--- START ---

/-! ### Snoops (R184) -/

/-- BISNP: a snoop of an expander joins its line's queue ahead of every request not yet granted, and one that crosses the
gateway's own request for the line takes a BIConflict handshake; a line without an entry is answered at once. -/
def execBisnp (win line kind : Nat) (conflict : Bool) (s : State) : Host.Outcome State Fault Refusal :=
  let key := s.poolKey win line
  let busy := (s.entry key).any (fun e => e.trans.isSome)
  let s0 := s.wakeDom 3 11 win
  let s1 : State := { s0 with
    pool.snoops := sat 16 s0.pool.snoops 1
    pool.conflicts := if conflict && busy then sat 16 s0.pool.conflicts 1 else s0.pool.conflicts }
  let s2 := s1.tracePool win line 11 17 busy (s.entrySt key)
  if (s.entry key).isNone then .next (s2.answer win line kind 0)
  else .next ((s2.modEntry key (fun x => { x with snoops := x.snoops ++ [kind] })).serveLine key)

/-- POOL_FLUSH's effect: every cached line of the window is written back and invalidated. -/
def State.flushWin (s : State) (win : Nat) : State :=
  ((s.pool.dir.filter (fun e => inWindow (s.poolWin win) e.key)).map (·.key)).foldl (fun s k =>
    (s.modEntry k (fun x => { x with snoops := x.snoops ++ [3] })).serveLine k) s

/-! ### Completions of expander operations (R183, R188) -/

/-- Operation i may go on: none before it is on its line, or owns its group's parity line. -/
def State.opReady (s : State) (o : PoolOp) : Bool :=
  (s.pool.ops.takeWhile (fun k => k ≠ o)).all (fun k =>
    s.poolKey k.win k.line ≠ s.poolKey o.win o.line && (o.grp.isNone || k.grp ≠ o.grp))

/-- The operation of a line that is next. -/
def State.nextOp (s : State) (win line : Nat) : Option PoolOp :=
  match s.pool.ops.find? (fun o => s.poolKey o.win o.line = s.poolKey win line) with
  | some o => if s.opReady o then some o else none
  | none => none

/-- Replaces the first operation equal to o. -/
def State.putOp (s : State) (o o1 : PoolOp) : State :=
  { s with pool.ops := s.pool.ops.map (fun k => if k = o then o1 else k) }

/-- An operation is complete: the directory goes on, or the agents it serves are answered. -/
def State.opDone (s : State) (o : PoolOp) : State :=
  let s1 : State := { s with pool.ops := s.pool.ops.erase o }
  let key := s.poolKey o.win o.line
  let v := if o.plan = 2 then xorAll o.got else o.got.getD 0 0
  if o.cached then
    match s1.entry key with
    | some e =>
      match e.trans, o.new with
      | some (.read r), none => (s1.grant e r v false).release key
      | _, some _ => (s1.written e).release key
      | _, none => s1
    | none => s1
  else
    o.agents.foldl (fun s a =>
      if s.agentLive a then s.tell a o.win o.line (if o.new.isNone then .grantS v else .wbDone) else s) s1

/-- POOL_READ_COMPLETE: an expander returns the line that the operation reads next. -/
def execPoolReadComplete (win line : Nat) (data : BitVec 512) (s : State) : Host.Outcome State Fault Refusal :=
  match s.nextOp win line with
  | some o =>
    if o.reads.isEmpty then .next s
    else
      let o1 := s.pool.readIn (s.poolWin o.win) o data
      let s1 := s.putOp o o1
      if o1.reads.isEmpty && o1.writes.isEmpty then .next (s1.opDone o1) else .next s1
  | none => .next s

/-- POOL_WRITE_COMPLETE: an expander has taken the line that the operation writes next; a striped write is complete with
both its writes. -/
def execPoolWriteComplete (win line : Nat) (s : State) : Host.Outcome State Fault Refusal :=
  match s.nextOp win line with
  | some o =>
    if !o.reads.isEmpty || o.writes.isEmpty then .next s
    else
      let o1 := { o with writes := o.writes.tail }
      let s1 := s.putOp o o1
      if o1.writes.isEmpty then .next (s1.opDone o1) else .next s1
  | none => .next s

/-! ### Loss of the link, of an agent and of the gateway (R290, R293, R295) -/

/-- The pool link is gone: outstanding reads complete with FAILED_LINK, and dirty lines are held. -/
def State.poolLinkDown (s : State) : State :=
  if s.poolUp then s
  else
    let rs := s.pool.ops.filter (fun o => o.new.isNone)
    rs.foldl (fun s o =>
      let s1 := o.agents.foldl (fun s a => s.agentFail a .failedLink)
        { s with pool.ops := s.pool.ops.erase o }
      if o.cached then (s1.modEntry (s.poolKey o.win o.line) (fun x => { x with trans := none })).release (s.poolKey o.win o.line)
      else s1) { s with pool.linkLost := true }
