-- ==== Sys2Proof/Machine/Bulk.lean ====
section
/-! DEFINITION. Lines of package DRAM and the bulk plane: descriptors, multicast, failures line by line, completion
(R171 to R178). -/

namespace Sys2Proof.Machine

open Sys2Proof

/-! ### Lines (R4, R171) -/

/-- The 64-bit words of a 64-byte line, lowest address first (R4). -/
def lineWords (d : BitVec 512) : List DWord := (List.range 8).map (fun i => d.extractLsb' (64 * i) 64)

/-- The line at package address a. -/
def Memory.readLine (m : Memory) (a : Nat) : BitVec 512 := BitVec.ofNat 512 (m.readLE a 64)

/-- A line written whole, with fresh check bits (R71). -/
def Memory.writeLine (m : Memory) (a : Nat) (d : BitVec 512) : Memory := (m.writeLE a 64 d.toNat).heal a 64

/-- The column index and the column address of a package address (R171). -/
def colOf (a : Nat) : Nat := a / 2 ^ 28
def colOff (a : Nat) : Nat := a % 2 ^ 28

/-- The device reserve of a column (R172). -/
def reserveBase : Nat := 0xFF0_0000

/-! ### Descriptors (R176) -/

def blkOp (w0 : DWord) : Nat := wf w0 3 0
/-- 0 COLUMN, 1 POOL, 2 HOST, 3 NVM. -/
def blkSrcKind (w0 : DWord) : Nat := wf w0 7 4
def blkGroupId (w0 : DWord) : Nat := wf w0 15 8
def blkLines (w0 : DWord) : Nat := wf w0 39 16

/-- The descriptor is one the bulk plane takes: COPY or ZERO, a known source kind, at least one line, addresses in
multiples of 64. -/
def bulkOk (w0 w1 w2 : DWord) : Bool :=
  (blkOp w0 = 1 || blkOp w0 = 2) && blkSrcKind w0 ≤ 3 && 1 ≤ blkLines w0 && wf w2 5 0 = 0
    && (blkOp w0 = 2 || blkSrcKind w0 = 1 || wf w1 5 0 = 0) && (blkGroupId w0 < 64 || blkGroupId w0 = 0xFF)

/-- The destinations' column indices (R177). -/
def State.bulkDests (s : State) (w0 w2 : DWord) : List Nat :=
  if blkGroupId w0 = 0xFF then [wf w2 38 28] else tget [] (blkGroupId w0) s.pool.mgroups

/-- The reporter of an issuer's loss records: a stack's root for its tiles, else the steward's column (R301; log 45). -/
def State.bulkReporter (s : State) (who : Nat) : Coord := if 0x24 ≤ who then s.rootCoord (who - 0x24) else s.hubReporter

/-- The byte address of line i at the source, within its space. -/
def bulkSrcAddr (w0 w1 : DWord) (i : Nat) : Nat := (if blkSrcKind w0 = 1 then wf w1 63 6 * 64 else w1.toNat) + 64 * i

/-- What line i reads: its code, and its data when DONE (R174, R176, R181, R293). -/
def State.bulkRead (s : State) (who : Nat) (w0 w1 : DWord) (ext : List (Option (BitVec 512))) (i : Nat) :
    Code × BitVec 512 :=
  let a := bulkSrcAddr w0 w1 i
  let outside := match (ext.getD i none) with
    | some d => (Code.done, d)
    | none => (if s.poolUp || blkSrcKind w0 = 3 then Code.failedUncorrectable else Code.failedLink, 0)
  if blkOp w0 = 2 then (.done, 0)
  else if blkSrcKind w0 = 0 then
    let t := wf w1 38 28
    if !s.tilePresent t || 2 ^ 28 ≤ wf w1 27 0 + 64 * i then (.failedAccess, 0)
    else if !s.tileActive t then (.failedFenced, 0)
    else if s.mem.anyBad (s.memAddr a) 64 then (.failedUncorrectable, 0)
    else (.done, s.mem.readLine (s.memAddr a))
  else if blkSrcKind w0 = 1 then
    let x := s.poolWin (wf w1 5 0)
    if !s.has who (.poolWin (wf w1 5 0)) .read || !winValid x || winSize x ≤ a then (.failedAccess, 0)
    else if !s.domActive 3 then (.failedFenced, 0)
    else outside
  else outside

/-- Why line i cannot be written at tile t, none when it can. -/
def State.bulkWriteCode (s : State) (t : Nat) (w2 : DWord) (i : Nat) : Option Code :=
  if !s.tilePresent t || 2 ^ 28 ≤ wf w2 27 0 + 64 * i then some .failedAccess
  else if !s.tileActive t then some .failedPeerReset
  else none

/-- The LINE record of a bulk line (R302): space 0 package, 1 pool, 2 host, 3 NVM. -/
def State.bulkItem (s : State) (who space win a : Nat) (c : Code) : LossItem :=
  { code := c, kind := 0x6, w := none, reporter := s.bulkReporter who, a := win,
    b := BitVec.ofNat 64 (space + a / 64 * 64), ext := none, stamp := none, sampled := false }

/-- A line that is not written at a destination is recorded and counted. -/
def State.bulkFail (s : State) (item : LossItem) : State :=
  ({ s with pool.bulkFailed := sat 16 s.pool.bulkFailed 1 } : State).pushLoss item

/-- Line i goes to tile t. -/
def State.bulkWrite (s : State) (who : Nat) (w0 w1 w2 : DWord) (r : Code × BitVec 512) (i t : Nat) : State :=
  let dst := colAddr t (wf w2 27 0 + 64 * i)
  if r.1 ≠ .done then
    s.bulkFail (s.bulkItem who (blkSrcKind w0) (if blkSrcKind w0 = 1 then wf w1 5 0 else 0) (bulkSrcAddr w0 w1 i) r.1)
  else
    match s.bulkWriteCode t w2 i with
    | some c => s.bulkFail (s.bulkItem who 0 0 dst c)
    | none =>
      let s1 := (s.wakeTile t 11 t).wakeBank t
      { s1 with mem := s1.mem.writeLine (s1.memAddr dst) r.2 }

/-- Line i is read once and goes to every destination. -/
def State.bulkLine (s : State) (who : Nat) (w0 w1 w2 : DWord) (ext : List (Option (BitVec 512))) (i : Nat) : State :=
  let r := s.bulkRead who w0 w1 ext i
  (s.bulkDests w0 w2).foldl (fun s t => s.bulkWrite who w0 w1 w2 r i t) s

/-- Every line of a descriptor. -/
def State.bulkLines (s : State) (who : Nat) (w0 w1 w2 : DWord) (ext : List (Option (BitVec 512))) : State :=
  (List.range (blkLines w0)).foldl (fun s i => s.bulkLine who w0 w1 w2 ext i) s

/-- BULK_TRANSFER: a descriptor is issued and its lines move; one that the bulk plane refuses does nothing. -/
def execBulkTransfer (who : Nat) (w0 w1 w2 w3 : DWord) (ext : List (Option (BitVec 512))) (s : State) :
    Host.Outcome State Fault Refusal :=
  if bulkOk w0 w1 w2 then
    let s1 := s.bulkLines who w0 w1 w2 ext
    .next { s1 with pool.bulks := s1.pool.bulks ++ [{ who := who, w3 := w3 }] }
  else .next s

/-- BULK_COMPLETE: every line of the oldest transfer is written or has failed; its pip is added if pip_en is set. -/
def execBulkComplete (s : State) : Host.Outcome State Fault Refusal :=
  match s.pool.bulks with
  | [] => .next s
  | b :: r =>
    let s1 : State := { s with pool.bulks := r, pool.bulkDone := sat 16 s.pool.bulkDone 1 }
    .next (if wf b.w3 18 18 = 1 then s1.internalAdd b.who (wf b.w3 17 0) 1 else s1)

end Sys2Proof.Machine
end

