-- ==== Sys2Proof/Machine/Load.lean ====
section
/-! DEFINITION. What each section of an image or amendment does to the unit that holds its content, and the copies in the
device reserve (R53, R55, R86, R93, R101, R129, R131, R140, R149, R156, R157, R165, R177, R180, R196, R205, R220, R227,
R248, R260, R266, R306). -/

namespace Sys2Proof.Machine

open Sys2Proof

/-! ### The device reserve (R306; the places within the program copy: log 51) -/

def rowCopyAddr : Nat := 0xFF40000
def progCopyAddr : Nat := 0xFF50000

/-- Writes n-byte items at consecutive places from a on in tile t's column. -/
def State.colItems (s : State) (t n : Nat) : Nat → List Nat → State
  | _, [] => s
  | a, v :: r => State.colItems (s.colWrite t a n v) t n (a + n) r

/-- Zeroes a stretch of tile t's column, with fresh check bits. -/
def State.colZero (s : State) (t a n : Nat) : State :=
  { s with mem := ((s.mem.zero (colAddr t a) n).heal (colAddr t a) n) }

/-- The row directory copy and the program copy of tile t. -/
def State.writeReserve (s : State) (t : Nat) : State :=
  let x := s.tile t
  let s1 := (s.colZero t rowCopyAddr 0x10000).colZero t progCopyAddr 0x2000
  let s2 := x.rowdir.foldl (fun s e => s.colWrite t (rowCopyAddr + 8 * e.1) 8 e.2.toNat) s1
  let s3 := x.store.foldl (fun s e => s.colWrite t (progCopyAddr + 4 * e.1) 4 e.2.toNat) s2
  let s4 := x.models.foldl (fun s e => s.colItems t 8 (progCopyAddr + 0x800 + 96 * e.1) (e.2.map (·.toNat))) s3
  x.leaks.foldl (fun s e => s.colItems t 4 (progCopyAddr + 0xB00 + 320 * e.1) (e.2.map (·.toNat))) s4

/-! ### What a section does -/

/-- Replaces the table of one target (R205, R208). -/
def putTable (tg : Target) (b : BitVec 128) (l : List (Target × BitVec 128)) : List (Target × BitVec 128) :=
  (tg, b) :: l.filter (fun e => e.1 ≠ tg)

/-- The host table (R196): an LD is up when its port's link is. -/
def State.putHost (s : State) (e : HostEntry) : State :=
  let k := (s.link e.port).state
  s.modLd e.ld (fun l =>
    { l with enabled := e.enabled, port := e.port, cmdRack := e.cmdRack, cplRack := e.cplRack, irq := e.irq,
             pcieFallback := e.pcieFallback, up := e.enabled && (k = 2 || (k = 3 && e.ld = 0)) })

/-- A rack and a rack set as the image gives them (R149, R157). -/
def State.putRack (s : State) (r : RackCfg) : State :=
  s.modRack r.rack (fun x => { x with enabled := true, base := r.base, size := r.size, hubReserve := r.hubReserve })

def State.putSet (s : State) (c : SetCfg) : State :=
  let s1 : State := { s with racks.sets := tset c.set { members := c.members, rotation := c.rotation, last := 0 } s.racks.sets }
  c.members.foldl (fun s r => s.modRack r (fun x => { x with set := some c.set })) s1

/-- A pip descriptor (R165). -/
def pipOf (e : DWord × DWord) : Pip :=
  { count := BitVec.ofNat 32 (wf e.1 31 0), target := BitVec.ofNat 32 (wf e.1 63 32), mode := wf e.2 2 0, owner := wf e.2 8 3,
    ovf := wf e.2 9 9 = 1, period := wf e.2 31 16, gen := BitVec.ofNat 16 (wf e.2 47 32) }

/-- A world table entry; source NONE leaves the world FREE, any other makes it STANDBY (R34, R35). -/
def State.putWorld (s : State) (w : Nat) (e : WorldEntry) : State :=
  if fb e.w0.toNat 2 0 = 0 then s else s.modWorld w (fun x => { x.load e with st := .standby })

/-- A port's configuration (R220, R237): mode NONE for a port that the soft fuses disable (R251); every channel SAFE, with
its pin as declared. -/
def State.putPort (s : State) (n : Nat) (c : PortCfg) : State :=
  let c1 := if s.boot.portDisable.getLsbD n then { c with mode := 0 } else c
  s.modPort n (fun p =>
    let q : Port := { p with cfg := c1, st := if c1.mode = 0 then .off else if p.st = .off then .fenced else p.st,
                             outs := [], slots := [], recessive := s.aon.haltN && c1.mode = 6 }
    q.eachOut (fun _ => true) (fun p c d => p.enterSafe c d false))

/-- The pool's windows (R180), and the rest of a POOL section (R177, R185, R189). -/
def State.putWindows (s : State) (c : PoolCfg) : State := { s with pool.windows := c.windows }

def State.putPool (s : State) (c : PoolCfg) : State :=
  { s with pool.windows := c.windows, pool.mgroups := c.mgroups, pool.members := c.members, pool.spare := c.spare,
           pool.floorPct := c.floorPct }

/-- The trace unit's configuration; its owner is the boot engine's master M01 (R324). -/
def State.putTrace (s : State) (c : TraceCfg) : State :=
  { s with trc.out := c.out, trc.filtWorld := c.filtWorld, trc.filtA := c.filtA, trc.filtAMask := c.filtAMask,
           trc.trigs := c.trigs, trc.srcs := c.srcs, trc.owner := 1 }

/-- The bytes of a TILE_COLUMN section, at the address that param names. -/
def State.putColumn (s : State) (t : Nat) (param : Word) (bytes : List Byte) : State :=
  s.colBytes t (128 * fb param.toNat 20 0) bytes

/-- Takes a section's content into the unit that holds it. The directives of a SOURCES section are run by step 10 of the
boot (R261). -/
def State.putSection (s : State) (sec : Section) : State :=
  let t := sec.target
  let bank := sec.param.getLsbD 0
  match sec.data with
  | .hostTable es => es.foldl State.putHost s
  | .access ts => { s with access := ts.foldl (fun l e => putTable e.1 e.2 l) s.access }
  | .racks rs sets => sets.foldl State.putSet (rs.foldl State.putRack s)
  | .rackBindings bs => { s with racks.bindings := bs.foldl (fun l e => tset e.1 e.2 l) s.racks.bindings }
  | .pips ps => ps.foldl (fun s e => { s with pips.pips := tset e.1 (pipOf e.2) s.pips.pips }) s
  | .worldTable es pin =>
    let s1 := es.foldl (fun s e => s.putWorld e.1 e.2) s
    { s1 with aon.pinCfg := pin.getD s1.aon.pinCfg }
  | .learn ms rack period =>
    { s with tmp.learnRack := rack, tmp.learnPeriod := period,
             tmp.groups := ms.foldl (fun l e => tmod {} e.1 (fun g => { g with mode := e.2 }) l) s.tmp.groups }
  | .hubFabric ls routes pip => { s with hub.classLockstep := ls, hub.spanRoute := routes, hub.epoch.drainPip := pip }
  | .hubSchedule ws => if bank then { s with hub.schedB := ws } else { s with hub.schedA := ws }
  | .injection es => { s with hub.injection := es }
  | .ports c => s.putPort t c
  | .portDest es => { s with portDest := es }
  | .pool c => s.putPool c
  | .power c => { s with pwr.cfg := c, aon.wakeEn := c.wakeEn }
  | .trace c => s.putTrace c
  | .steward f => { s with flt.cfg := f }
  | .sources _ => s
  | .tileConfig c => s.modTile t (fun x => { x with configured := true, cfg := c })
  | .tileRowdir es => s.modTile t (fun x => { x with rowdir := es })
  | .tileStateBlocks bs => s.modTile t (fun x => { x with blocks := bs })
  | .tileModels seed ms leaks => s.modTile t (fun x => { x with seed := seed, models := ms, leaks := leaks })
  | .tileStore ws => s.modTile t (fun x => { x with store := ws, badStore := [] })
  | .tileUpstream us =>
    s.modTile t (fun x => { x with upstream := us.map (fun u =>
      { src := u.1, group := u.2, frontier := 0, mask := 0, seen := false, out := false }) })
  | .tileColumn bytes => if sec.offset = 0 then s else s.putColumn t sec.param bytes
  | .tileInitState rs => s.modTile t (fun x => { x with initState := rs })
  | .tileDetour es => s.modTile t (fun x => if bank then { x with detourB := es } else { x with detourA := es })
  | .reserved => s

/-! ### The order of loading (R248, R260) -/

/-- A section's type code (R248); 0 for a reserved type. -/
def secType : SectionData → Nat
  | .hostTable _ => 0x01 | .access _ => 0x02 | .racks _ _ => 0x03 | .rackBindings _ => 0x04 | .pips _ => 0x05
  | .worldTable _ _ => 0x06 | .learn _ _ _ => 0x07 | .hubFabric _ _ _ => 0x08 | .hubSchedule _ => 0x09
  | .injection _ => 0x0A | .ports _ => 0x0B | .portDest _ => 0x0C | .pool _ => 0x0D | .power _ => 0x0E | .trace _ => 0x0F
  | .steward _ => 0x10 | .sources _ => 0x11 | .tileConfig _ => 0x20 | .tileRowdir _ => 0x21 | .tileStateBlocks _ => 0x22
  | .tileModels _ _ _ => 0x23 | .tileStore _ => 0x24 | .tileUpstream _ => 0x25 | .tileColumn _ => 0x26
  | .tileInitState _ => 0x27 | .tileDetour _ => 0x28 | .reserved => 0

/-- The section belongs to a tile's column. -/
def secOfTile (x : Section) : Bool := 0x20 ≤ secType x.data

/-- Where the section stands in the load order: hub types first, then columns in index order, each in type order. -/
def secRank (x : Section) : Nat :=
  if secOfTile x then 0x100 + x.target * 0x100 + secType x.data else secType x.data

/-- The section with its table index, into its place in the load order. -/
def insertSec (x : Section × Nat) : List (Section × Nat) → List (Section × Nat)
  | [] => [x]
  | y :: r => if secRank y.1 ≤ secRank x.1 then y :: insertSec x r else x :: y :: r

/-- The sections with their table indices, in load order. -/
def loadOrder (l : List Section) : List (Section × Nat) := l.zipIdx.foldl (fun acc x => insertSec x acc) []

end Sys2Proof.Machine
end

--- END ---

TASK: Where the line holding "let s1 := s.bulkLines who w0 w1 w2 ext" appears in the listing above, start reproducing exactly, and end with the line holding "match s.pool.bulks with".

RESPONSE BOX:
    let s1 := s.bulkLines who w0 w1 w2 ext
    .next { s1 with pool.bulks := s1.pool.bulks ++ [{ who := who, w3 := w3 }] }
  else .next s

/-- BULK_COMPLETE: every line of the oldest transfer is written or has failed; its pip is added if pip_en is set. -/
def execBulkComplete (s : State) : Host.Outcome State Fault Refusal :=
  match s.pool.bulks with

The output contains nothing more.